-- Action item --
Transcribe the rest of the listing below, starting with the line that contains "count once. -/" and ending with the last line, exactly as written.

-- Data --
-- ==== Sys2Proof/Machine/Units.lean ====
section
/-! DEFINITION. Machine/Units.lean: the operations that syllables hand to the units and the DMA engine: what they compute at
issue, the refusals found there, and their effects when they finish (R57 to R61, R86 to R110, R121 to R185). -/

namespace Sys2Proof.Machine

/-! ### Unit queues -/

def unitOps (k : CoreSt) (u : Nat) : List UnitOp := sget [] k.units u

def setUnitOps (k : CoreSt) (u : Nat) (l : List UnitOp) : CoreSt := { k with units := sset [] k.units u l }

/-- Operations of array `a` that are queued or running: of its own queue and of its drain path. -/
def arrayOps (k : CoreSt) (a : Nat) : List UnitOp := unitOps k a ++ unitOps k (8 + a)

/-- The place in the issue order of its array of an operation issued now. -/
def nextNum (k : CoreSt) (a : Nat) : Nat := 1 + ((arrayOps k a).map (fun o => o.num)).foldl max 0

/-- Queue the steps of one operation; `u` is a unit, or 8 + a for the drain path of array a. -/
def pushOps (s : State) (c u : Nat) (l : List UnitOp) : State :=
  modCore s c (fun k =>
    let n := nextNum k (if u < 8 then u else u - 8)
    setUnitOps k u (unitOps k u ++ l.map (fun o => { o with num := n })))

def releasesOf (k : CoreSt) (a : Nat) : List Nat := sget [] k.releases a

def setReleases (k : CoreSt) (a : Nat) (l : List Nat) : CoreSt := { k with releases := sset [] k.releases a l }

/-- An operation that changes no bank. -/
def plainOp (reads writes : List RegName) (effs : List Eff) : UnitOp :=
  { reads := reads, writes := writes, effs := effs, abft := none, bank := none, last := true, gated := false, num := 0,
    mac := false }

/-- Operations outstanding in a queue; the steps of one count once. -/
def opCount (l : List UnitOp) : Nat := (l.filter (fun o => o.last)).length

/-- The oldest operation of array `a`'s queue has started: of the drains issued before it, only one that runs is left
(R57). -/
def arrayRuns (k : CoreSt) (a : Nat) : Bool :=
  match unitOps k a with
  | [] => false
  | o :: _ => decide (((unitOps k (8 + a)).filter (fun d => decide (d.num < o.num))).length ≤ 1)

/-- The oldest ADRAIN or AFILL of array `a` has started: nothing issued before it is left but an AMM or ADIST that runs, which
the interlocks keep to other banks (R57). -/
def drainRuns (k : CoreSt) (a : Nat) : Bool :=
  match unitOps k (8 + a) with
  | [] => false
  | d :: _ =>
    let before := (unitOps k a).filter (fun o => decide (o.num < d.num))
    before.all (fun o => o.mac && (before.head?.map (fun h => h.num)) == some o.num)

-- Answer section --
/-- Operations outstanding in a queue; the steps of one count once. -/
def opCount (l : List UnitOp) : Nat := (l.filter (fun o => o.last)).length

/-- The oldest operation of array `a`'s queue has started: of the drains issued before it, only one that runs is left
(R57). -/
def arrayRuns (k : CoreSt) (a : Nat) : Bool :=
  match unitOps k a with
  | [] => false
  | o :: _ => decide (((unitOps k (8 + a)).filter (fun d => decide (d.num < o.num))).length ≤ 1)

/-- The oldest ADRAIN or AFILL of array `a` has started: nothing issued before it is left but an AMM or ADIST that runs, which
the interlocks keep to other banks (R57). -/
def drainRuns (k : CoreSt) (a : Nat) : Bool :=
  match unitOps k (8 + a) with
  | [] => false
  | d :: _ =>
    let before := (unitOps k a).filter (fun o => decide (o.num < d.num))
    before.all (fun o => o.mac && (before.head?.map (fun h => h.num)) == some o.num)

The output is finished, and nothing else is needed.